* [Records for processing]
/-- exec faults only on a read of an unwritten cell of the memory it reads. -/
theorem exec_fault {i : Instr} {s : State} {f : Fault} (h : exec i s = .fault f) :
    (∃ e, f = .unwrittenRead .inp e ∧ Memory.read s.inMem e = none ∧ e < inCap s.cfg.geom) ∨
    (∃ e, f = .unwrittenRead .out e ∧ Memory.read s.outMem e = none ∧ e < outCap s.cfg.geom) := by
  cases i with
  | regRead a => obtain ⟨t, ht⟩ := performRegRead_next a s; rw [(transact_fault h).2] at ht; cases ht
  | regWrite a v => obtain ⟨t, ht⟩ := performRegWrite_next a v s; rw [(transact_fault h).2] at ht; cases ht
  | inReadB a => exact .inl (inRead_fault rfl rfl h)
  | inReadH a => exact .inl (inRead_fault rfl rfl h)
  | inReadW a => exact .inl (inRead_fault rfl rfl h)
  | inWriteB a v | inWriteH a v | inWriteW a v => cases (transact_fault h).2
  | outReadB a => exact .inr (outRead_fault rfl rfl h)
  | outReadH a => exact .inr (outRead_fault rfl rfl h)
  | outReadW a => exact .inr (outRead_fault rfl rfl h)
  | nop | startAvg | startSkip | clearStatus => exact absurd h (writeCtrl_not_fault _ _ _)

theorem performRead_not_refused {a : Word} {n : Nat} {s : State} {q : Refusal} :
    performInRead a n s ≠ .refused q ∧ performOutRead a n s ≠ .refused q := by
  unfold performInRead performOutRead
  constructor <;> split <;> simp

/-- exec never refuses. -/
theorem exec_not_refused (i : Instr) (s : State) (q : Refusal) : exec i s ≠ .refused q := by
  intro h
  cases i with
  | regRead a => obtain ⟨t, ht⟩ := performRegRead_next a s; rw [transact_refused h] at ht; cases ht
  | regWrite a v => obtain ⟨t, ht⟩ := performRegWrite_next a v s; rw [transact_refused h] at ht; cases ht
  | inReadB a | inReadH a | inReadW a => exact performRead_not_refused.1 (transact_refused h)
  | outReadB a | outReadH a | outReadW a => exact performRead_not_refused.2 (transact_refused h)
  | inWriteB a v | inWriteH a v | inWriteW a v => cases transact_refused h
  | nop | startAvg | startSkip | clearStatus => exact absurd h (writeCtrl_not_refused _ _ _)

end Sys2Proof.Machine
end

* [Exercise description]
Among the lines of the material, find those that hold the word "obtain" and copy them.

* [Output of the exercise]
  | regRead a => obtain ⟨t, ht⟩ := performRegRead_next a s; rw [(transact_fault h).2] at ht; cases ht
  | regWrite a v => obtain ⟨t, ht⟩ := performRegWrite_next a v s; rw [(transact_fault h).2] at ht; cases ht
  | regRead a => obtain ⟨t, ht⟩ := performRegRead_next a s; rw [transact_refused h] at ht; cases ht
  | regWrite a v => obtain ⟨t, ht⟩ := performRegWrite_next a v s; rw [transact_refused h] at ht; cases ht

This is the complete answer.